- Data listing
********************
-- ==== Sys2Proof/Tests/Slice0.lean ====
section
/-!
SUPPORT. Tests. The first part: well-formedness refuses one ill-formed term for each of its checks, and single steps on
small states do what the spec says. The second part: for every obligation with hypotheses, one theorem shows, clause by
clause, a state and operands that meet all the hypotheses of the clause together.
-/
namespace Sys2Proof.Tests

set_option Elab.async false
set_option maxRecDepth 20000
set_option linter.unusedVariables false

open Sys2Proof Sys2Proof.Machine Sys2Proof.Machine.State

/-- The state after reset. -/
def rS : State := State.reset

/-! ## Well-formedness -/

theorem test_wf_registerWrite : (Instr.registerWrite 0x102 0 15 false).wellFormed = false := by decide
theorem test_wf_rcRead : (Instr.rcRead 0x102).wellFormed = false := by decide
theorem test_wf_wideRegisterLoRead : (Instr.wideRegisterLoRead 0x101).wellFormed = false := by decide
theorem test_wf_pgEnableWrite : (Instr.pgEnableWrite 0x1700 1).wellFormed = false := by decide
theorem test_wf_blockReset : (Instr.blockReset 0x1700).wellFormed = false := by decide
theorem test_wf_cfgLock : (Instr.cfgLock 0x1700).wellFormed = false := by decide
theorem test_wf_pgCommit : (Instr.pgCommit 0x1700).wellFormed = false := by decide
theorem test_wf_tableCommit : (Instr.tableCommit 0x1700).wellFormed = false := by decide
theorem test_wf_shadowCopyDone : (Instr.shadowCopyDone 0x1700).wellFormed = false := by decide
theorem test_wf_faultClear : (Instr.faultClear 0x1700 1).wellFormed = false := by decide
theorem test_wf_fltClassWrite : (Instr.fltClassWrite 0x1700 1).wellFormed = false := by decide
theorem test_wf_fltRxnWrite : (Instr.fltRxnWrite 0x1700 1).wellFormed = false := by decide
theorem test_wf_blockResetDone : (Instr.blockResetDone 0x1700 true).wellFormed = false := by decide
theorem test_wf_page : (Instr.cfgLock 0x02FF).wellFormed = true := by decide

/-! ## The states of the tests -/

/-- A last running pass of `n` vectors. -/
def aPass (n : Nat) : Pass := ⟨0, 1, 0, BitVec.ofNat 32 n, 0, 0, 0, true, 0⟩

/-- The first pass of a SYNC entry. -/
def syncPass : Pass := { aPass 64 with entry := 2, w2 := 0x20000000 }

/-- A lock group of eyelet 0 alone. -/
def aGroup (st : GState) : Group := { leader := 0, members := [0], st := st, cur := aPass 1000 }

/-- A ticket of a type in a phase. -/
def aTicket (typ : Nat) (ph : TPhase) : Ticket :=
  { words := BitVec.ofNat 32 typ :: List.replicate 15 0, slot := 0, age := 0, phase := ph }

/-- A queued access of one urgency. -/
def aQAcc (urg : Nat) : QAcc := ⟨⟨40, 0, false, false, false, 0⟩, some 0, 4, 0, urg, 0, true, false⟩

/-- A due strobe or edge of one type. -/
def aDue (typ : Nat) : Due :=
  { t := 5, typ := typ, exp := 0, own := 0, vb := 0, ve := 100, vid := 0, mloop := false, excl := false, gate := true }

/-- A state with a page enabled. -/
def on (s : State) (p : Nat) : State := s.put p F.PG_CTL_ENABLE true

/-- After reset, at a service stage, with SEC_STS (whose SVN_MIN is the fuse's) written as 0. -/
def atStage (n : Nat) : State :=
  let s := rS.set glbPg F.GLB_STAGE_STAGE n
  { s with regs := (rkey secPg 0x100, 0) :: s.regs }

/-- After reset, at stage 1: the host reaches its pages. -/
def uS : State := atStage 1

/-- A state with one lock group. -/
def inGroup (g : Group) : State := { (atStage 3) with groups := [g], tlOn := true }

/-- Channel 0 with one event due. -/
def withDue (typ : Nat) : State := rS.setChan 0 { due := [aDue typ] }

/-- Interval unit 0 in a state. -/
def withIu (st : Nat) (d : IuDyn) : State := ((on (atStage 2) (pg T.tdc 0)).setIu 0 d).setIuState 0 st

/-- A scheduler that holds one ticket. -/
def withTicket (k : Ticket) : State := { (atStage 3) with sch := { tickets := [k] } }

/-- A crossbar of stack 0. -/
def withQ (d : XbrDyn) : State := (on (on (atStage 3) (memPg 0)) (xbrPg 0)).setXbr 0 d

/-- Welt link 0 in a state. -/
def withWlt (st : Nat) (d : WltDyn) : State := ((on (atStage 2) (wltPg 0)).setWlt 0 d).setWltState 0 st

/-- Trigger engine 0, running. -/
def withTrg (d : TrgDyn) : State := ((on (atStage 2) (trgPg 0)).setTrg 0 d).set (trgPg 0) F.TRG_STS_STATE 1

/-- DDS unit 0 in a state. -/
def withDds (st : Nat) (d : DdsDyn) : State :=
  ((on (atStage 2) (pg T.dds 0)).setDds 0 d).set (pg T.dds 0) F.DDS_STS_STATE st
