-- ==== Sys2Proof/Machine/Fetch.lean ====
section
/-! DEFINITION. Where a step's instruction comes from. There is no instruction memory (R54): the state code is
always there (R70), the packet being handed over stands in TX (R66), the received header in the datagram (R67). -/

namespace Sys2Proof.Machine

/-- The step kind the state register selects (R70). -/
def stateInstr (st : Fsm) : Instr := decodeSt st.code

/-- The bits of the next step and their format: TX's header where a packet is handed over, the datagram's first
seven bytes where a header is received, else the state code. -/
def fetchBits (s : State) : Format × List Byte :=
  match s.txValid, s.rxReady, s.taken with
  | true, _, some .txOk =>
    match memRead .tx s.tx 0 Config.headerLength with
    | .ok bs => (.txHdr56, bs)
    | .error _ => (.st3, [s.st.code.setWidth 8])
  | _, true, some (.dgram bytes) =>
    match splitHeader bytes with
    | some (b, _) => (.rxHdr56, b.toList)
    | none => (.st3, [s.st.code.setWidth 8])
  | _, _, _ => (.st3, [s.st.code.setWidth 8])

/-- The instruction of the next step. Bits in TX that are no transmit kind, which no reachable state holds, leave
the step to the state code: R125 and R133 do not read them (DEDUCED, log entry 14). -/
def fetch (s : State) : Instr :=
  match decode (fetchBits s).1 (fetchBits s).2 with
  | .ok (i, _) => i
  | .error _ => stateInstr s.st

/-- A state code placed in `st`, with a tick presented, the one event besides reset that every state accepts
(R33). -/
def placeState (s : State) (code : BitVec 3) : State :=
  { s with st := Fsm.ofCode code, inputs := [[.tick]] }

/-- A packet of the given header and a payload of zeros placed in TX and its header registers, about to be handed
over (R13 to R15, R24, R66). -/
def placeTransmit (s : State) (h : Header) : State :=
  { s with
    st       := if h.flags = Config.fFilename then .sendFilename else .sendData
    hdrLen   := h.length
    hdrFlags := h.flags
    hdrCsum  := h.checksum
    tx       := s.tx.write 0
      ((encodeHeader h).toList ++ List.replicate (min h.length.toNat Config.maxPayload) 0x00#8)
    inputs   := [[.txOk]] }

/-- A datagram of the given header presented in a wait (R67). -/
def placeReceive (s : State) (h : Header) : State :=
  { s with st := .waitDataAck, inputs := [[.dgram (encodeHeader h).toList]] }

/-- The word placed where the next step finds it, by the direction `decodeTableWord` reads (log entry 4). -/
def placeWord (s : State) (nbits w : Nat) : State :=
  if nbits ≤ 8 then placeState s (BitVec.ofNat 3 w)
  else
    match decodeOnly .txHdr56 (bytesOfWord w) with
    | some _ => placeTransmit s (headerOfWord w)
    | none => placeReceive s (headerOfWord w)

end Sys2Proof.Machine
end

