/-- A chunk that fits becomes a data packet, ALTERNATING present iff the toggle is 0, FIN iff it is the last: as
STEP.LOAD_DATA, which is R131, and as the packet kind with those flags. That DATA.A, DATA, DATA.AF and DATA.F with any
checksum and length operands stand for building the packet is the model's reading (DEDUCED, log entry 10: the operands
of a kind being built are results and are not read); no rule is cited for those clauses. -/
def Obligations.ChunkBuildsDataPacket : Prop :=
  ∀ (s : State) (data : List Byte) (eof : Bool), s.st = .loadData → s.taken = some (.chunk data eof) →
    let f : Byte := (if s.toggle = 0#1 then 0x02#8 else 0x00#8) ||| (if eof then 0x04#8 else 0x00#8)
    let t := { assemble f data s.consume with expFlags := f, st := Fsm.sendData }
    data.length ≤ 505 ∧ exec .stepLoadData s = .next t ∧
    (∀ c l, s.toggle = 0#1 → eof = false → exec (.dataA c l) s = .next t) ∧
    (∀ c l, s.toggle = 1#1 → eof = false → exec (.data c l) s = .next t) ∧
    (∀ c l, s.toggle = 0#1 → eof = true → exec (.dataAF c l) s = .next t) ∧
    (∀ c l, s.toggle = 1#1 → eof = true → exec (.dataF c l) s = .next t)

/-- R132: a chunk that does not fit is refused, `src.ERR` is fatal with cause 3, a tick is ignored, the other
ports refuse. -/
def Obligations.LoadStateOtherEvents : Prop :=
  ∀ s : State, s.st = .loadData →
    (s.taken = some .srcErr →
      exec .stepLoadData s = .next { s.consume with errCause := 3#3, waitTimer := 0, st := .fatal }) ∧
    ∀ (e : Event) (rest : List Offer), s.inputs = [e] :: rest → e ≠ .reset → e ≠ .srcErr →
      (∀ data eof, e = .chunk data eof → 505 < data.length) →
      exec .stepLoadData s = .next { s with inputs := s.consume.inputs, out := [] }

/-- R135: the accepted acknowledgment of a data packet flips the toggle, counts its payload, and ends the session
iff the packet carried FIN. -/
def Obligations.DataAckAccepted : Prop :=
  ∀ (s : State) (bytes rest : List Byte) (b : HeaderBytes), s.st = .waitDataAck →
    s.taken = some (.dgram bytes) → splitHeader bytes = some (b, rest) → b.b6 = s.expFlags →
    exec .stepWaitDataAck s = .next { s.consume with
      rxh := s.rxh.write 0 b.toList, waitTimer := 0,
      toggle := s.toggle ^^^ 1#1, bytesSent := BitVec.ofNat 64 (s.bytesSent.toNat + s.hdrLen.toNat),
      st := if s.hdrFlags.getLsbD 2 = true then .terminated else .loadData }

/-- R108, R109 (R67): ACK, ACK.A, ACK.F, ACK.AF and RX.OTHER, received in either WAIT state: all eight flag bits
are compared with what is expected, equal leads on, unequal pulses and leads back. -/
def Obligations.ReceivedClassesCompareFlags : Prop :=
  ∀ (s : State) (i : Instr) (h : Header) (bytes rest : List Byte), i.rxHeader = some h →
    s.taken = some (.dgram bytes) → splitHeader bytes = some (encodeHeader h, rest) →
    let r := { s.consume with rxh := s.rxh.write 0 (encodeHeader h).toList, waitTimer := 0 }
    (s.st = .waitFilenameAck → exec i s = .next (
      if h.flags = s.expFlags then { r with st := .loadData }
      else { r with out := [.evBadAck h.flags], st := .sendFilename })) ∧
    (s.st = .waitDataAck → exec i s = .next (
      if h.flags = s.expFlags then
        { r with
          toggle := s.toggle ^^^ 1#1, bytesSent := BitVec.ofNat 64 (s.bytesSent.toNat + s.hdrLen.toNat),
          st := if s.hdrFlags.getLsbD 2 = true then .terminated else .loadData }
      else { r with out := [.evBadAck h.flags], st := .sendData }))

/-- R67's last row (log entry 12): under the invariant a header of class RX.OTHER is never accepted, whatever is
expected: the packet is sent again. -/
def Obligations.OtherClassIsNeverAccepted : Prop :=
  ∀ (s : State) (c : Word) (l : Half) (f : Byte), Inv s → (Instr.rxOther c l f).wf = true →
    s.rxHeader = some ⟨c, l, f⟩ →
    ∃ t, exec (.rxOther c l f) s = .next t ∧ t.out = [.evBadAck f] ∧ t.toggle = s.toggle ∧
      t.bytesSent = s.bytesSent ∧ (t.st = .sendFilename ∨ t.st = .sendData)

/-- R107: the first seven bytes of the datagram are what RXH holds afterwards, and no other address changes. -/
def Obligations.HeaderIsCaptured : Prop :=
  ∀ (s t : State) (bytes rest : List Byte) (b : HeaderBytes), s.st.isWait = true → s.taken = some (.dgram bytes) →
    splitHeader bytes = some (b, rest) → step s = .next t →
    memRead .rxh t.rxh 0 7 = .ok b.toList ∧ (∀ a, 7 ≤ a → t.rxh.byte a = s.rxh.byte a) ∧ t.tx = s.tx

/-- R139: TERMINATED: entered only by the accepted acknowledgment of a packet that carried FIN; its outputs; and
whatever is presented but reset, no register and no buffer changes. -/
def Obligations.TerminatedIsAbsorbing : Prop :=
  (∀ s t : State, step s = .next t → t.st = .terminated → s.st ≠ .terminated →
    s.st = .waitDataAck ∧ s.hdrFlags.getLsbD 2 = true ∧
    ∃ bytes b rest, s.taken = some (.dgram bytes) ∧ splitHeader bytes = some (b, rest) ∧ b.b6 = s.expFlags) ∧
  ∀ s : State, s.st = .terminated →
    (s.taken ≠ some .reset → exec .stepTerminated s = .next { s with inputs := s.consume.inputs, out := [] }) ∧
    s.closed = true ∧ s.done = true ∧ s.txValid = false ∧ s.rxReady = false ∧ s.srcReq = false ∧ s.cmdReady = false

/-- R140: FATAL: entered only by the fatal-entry sequence from a SEND state, a WAIT state or LOAD_DATA; its
outputs; and whatever is presented but reset, no register and no buffer changes. -/
def Obligations.FatalIsAbsorbing : Prop :=
  (∀ s t : State, step s = .next t → t.st = .fatal → s.st ≠ .fatal →
    (s.st.isSend = true ∨ s.st.isWait = true ∨ s.st = .loadData) ∧ ∃ cause, t = raiseFatal cause s.consume) ∧
  ∀ s : State, s.st = .fatal →
    (s.taken ≠ some .reset → exec .stepFatal s = .next { s with inputs := s.consume.inputs, out := [] }) ∧
    s.closed = true ∧ s.fatal = true ∧ s.txValid = false ∧ s.rxReady = false ∧ s.srcReq = false ∧ s.cmdReady = false

/-- R151, R156, R157: a step enters FATAL exactly on an error event its state accepts, with that error's cause, and
nothing else but the timer changes. -/
def Obligations.FatalEntryIsPrecise : Prop :=
  ∀ s t : State, step s = .next t → s.st ≠ .fatal →
    (t.st = .fatal ↔
      s.taken = some .txErr ∧ (s.st = .sendFilename ∨ s.st = .sendData) ∨
      s.taken = some .rxErr ∧ (s.st = .waitFilenameAck ∨ s.st = .waitDataAck) ∨
      s.taken = some .srcErr ∧ s.st = .loadData) ∧
    (t.st = .fatal →
      (s.taken = some .txErr → t.errCause = 1#3) ∧ (s.taken = some .rxErr → t.errCause = 2#3) ∧
      (s.taken = some .srcErr → t.errCause = 3#3) ∧
      t = { s with
        errCause := t.errCause, waitTimer := 0, st := .fatal, inputs := s.consume.inputs, out := [] } ∧
      t.fatal = true ∧ t.closed = true ∧ t.cmdReady = false ∧ t.srcReq = false ∧ t.txValid = false ∧
      t.rxReady = false)

/-- R170: `reset` leads from every state to the reset values, with no byte of either buffer holding a value. -/
def Obligations.ResetFromEveryState : Prop :=
  ∀ s : State, s.taken = some .reset →
    step s = .next {
      st := .idle, toggle := 0, hdrLen := 0, hdrFlags := 0, hdrCsum := 0, expFlags := 0, bytesSent := 0,
      waitTimer := 0, errCause := 0, tx := [], rxh := [], inputs := s.consume.inputs, out := [] }

/-- R34: the values after reset and the derived outputs. -/
def Obligations.ResetValues : Prop :=
  State.reset.status = {
    st := 0#3, busy := false, done := false, fatal := false, cmdReady := true, txValid := false, rxReady := false,
    srcReq := false, closed := false, errCause := 0#3, toggle := 0#1, bytesSent := 0#64, hdrLen := 0#16,
    hdrFlags := 0#8, hdrCsum := 0#32, expFlags := 0#8, waitTimer := 0#16, txLen := 7, rxFlags := none } ∧
  ∀ a, State.reset.tx.byte a = none ∧ State.reset.rxh.byte a = none
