-- ==== Sys2Proof/Tests/Slice0.lean ====
section
/-! SUPPORT. Tests. Expected values are the vectors of 95_test_vectors.md, named by their ids, or worked examples
of the rules named. -/

namespace Sys2Proof.Tests

open Sys2Proof Sys2Proof.Machine

set_option maxRecDepth 20000

/-! ## Well-formedness: an ill-formed term for each check -/

theorem test_wf_transmit_length :
    (Instr.fname 0 506).wf = false ∧ (Instr.dataA 0 506).wf = false ∧ (Instr.data 0 506).wf = false ∧
    (Instr.dataAF 0 506).wf = false ∧ (Instr.dataF 0 506).wf = false ∧ (Instr.fname 0 505).wf = true ∧
    (Instr.dataA 0 505).wf = true ∧ (Instr.data 0 505).wf = true ∧ (Instr.dataAF 0 505).wf = true ∧
    (Instr.dataF 0 505).wf = true := by decide

theorem test_wf_other_flags :
    (Instr.rxOther 0 0 0x00).wf = false ∧ (Instr.rxOther 0 0 0x02).wf = false ∧
    (Instr.rxOther 0 0 0x04).wf = false ∧ (Instr.rxOther 0 0 0x06).wf = false ∧
    (Instr.rxOther 0 0 0x01).wf = true ∧ (Instr.rxOther 0 0 0xFF).wf = true := by decide

/-! ## Decoding: one word of every row, written out from R61, R66, R67, R70 -/

/-- Headers of A1, A10, A11, A5, A12. -/
theorem test_decode_transmit :
    decodeOnly .txHdr56 [0x12, 0xD4, 0x5B, 0x46, 0x00, 0x05, 0x01] = some (.fname 0x12D45B46 5) ∧
    decodeOnly .txHdr56 [0x2A, 0xA6, 0xDC, 0x60, 0x00, 0x05, 0x02] = some (.dataA 0x2AA6DC60 5) ∧
    decodeOnly .txHdr56 [0xFE, 0x0F, 0x32, 0x34, 0x00, 0x05, 0x00] = some (.data 0xFE0F3234 5) ∧
    decodeOnly .txHdr56 [0x0C, 0x49, 0x73, 0xB6, 0x00, 0x01, 0x06] = some (.dataAF 0x0C4973B6 1) ∧
    decodeOnly .txHdr56 [0x9F, 0xB2, 0xF2, 0x58, 0x00, 0x06, 0x04] = some (.dataF 0x9FB2F258 6) := by decide

/-- The datagrams of W1, P3 event 7, M9's form, W3, W11. -/
theorem test_decode_receive :
    decodeOnly .rxHdr56 [0x00, 0x00, 0x00, 0x00, 0x00, 0x00, 0x00] = some (.ack 0 0) ∧
    decodeOnly .rxHdr56 [0xDE, 0xAD, 0xBE, 0xEF, 0xFF, 0xFF, 0x02, 0x01, 0x02] = some (.ackA 0xDEADBEEF 0xFFFF) ∧
    decodeOnly .rxHdr56 [0x00, 0x00, 0x00, 0x00, 0x00, 0x00, 0x04] = some (.ackF 0 0) ∧
    decodeOnly .rxHdr56 [0xDE, 0xAD, 0xBE, 0xEF, 0xFF, 0xFF, 0x06, 0x01, 0x02] = some (.ackAF 0xDEADBEEF 0xFFFF) ∧
    decodeOnly .rxHdr56 [0x00, 0x00, 0x00, 0x00, 0x00, 0x00, 0x82] = some (.rxOther 0 0 0x82) ∧
    decodeOnly .rxHdr56 [0x12, 0xD4, 0x5B, 0x46, 0x00, 0x05, 0x01] = some (.rxOther 0x12D45B46 5 0x01) := by decide

theorem test_decode_steps :
    decodeOnly .st3 [0] = some .stepIdle ∧ decodeOnly .st3 [1] = some .stepSendFilename ∧
    decodeOnly .st3 [2] = some .stepWaitFilenameAck ∧ decodeOnly .st3 [3] = some .stepLoadData ∧
    decodeOnly .st3 [4] = some .stepSendData ∧ decodeOnly .st3 [5] = some .stepWaitDataAck ∧
    decodeOnly .st3 [6] = some .stepTerminated ∧ decodeOnly .st3 [7] = some .stepFatal := by decide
********************
All lines above from the one containing "(∀ c l, s.toggle = 0#1 → eof = true" to the one containing "exec .stepWaitDataAck s" must be repeated exactly, both lines included, and no others.

- Answer area
    (∀ c l, s.toggle = 0#1 → eof = true → exec (.dataAF c l) s = .next t) ∧
    (∀ c l, s.toggle = 1#1 → eof = true → exec (.dataF c l) s = .next t)

/-- R132: a chunk that does not fit is refused, `src.ERR` is fatal with cause 3, a tick is ignored, the other
ports refuse. -/
def Obligations.LoadStateOtherEvents : Prop :=
  ∀ s : State, s.st = .loadData →
    (s.taken = some .srcErr →
      exec .stepLoadData s = .next { s.consume with errCause := 3#3, waitTimer := 0, st := .fatal }) ∧
    ∀ (e : Event) (rest : List Offer), s.inputs = [e] :: rest → e ≠ .reset → e ≠ .srcErr →
      (∀ data eof, e = .chunk data eof → 505 < data.length) →
      exec .stepLoadData s = .next { s with inputs := s.consume.inputs, out := [] }

/-- R135: the accepted acknowledgment of a data packet flips the toggle, counts its payload, and ends the session
iff the packet carried FIN. -/
def Obligations.DataAckAccepted : Prop :=
  ∀ (s : State) (bytes rest : List Byte) (b : HeaderBytes), s.st = .waitDataAck →
    s.taken = some (.dgram bytes) → splitHeader bytes = some (b, rest) → b.b6 = s.expFlags →
    exec .stepWaitDataAck s = .next { s.consume with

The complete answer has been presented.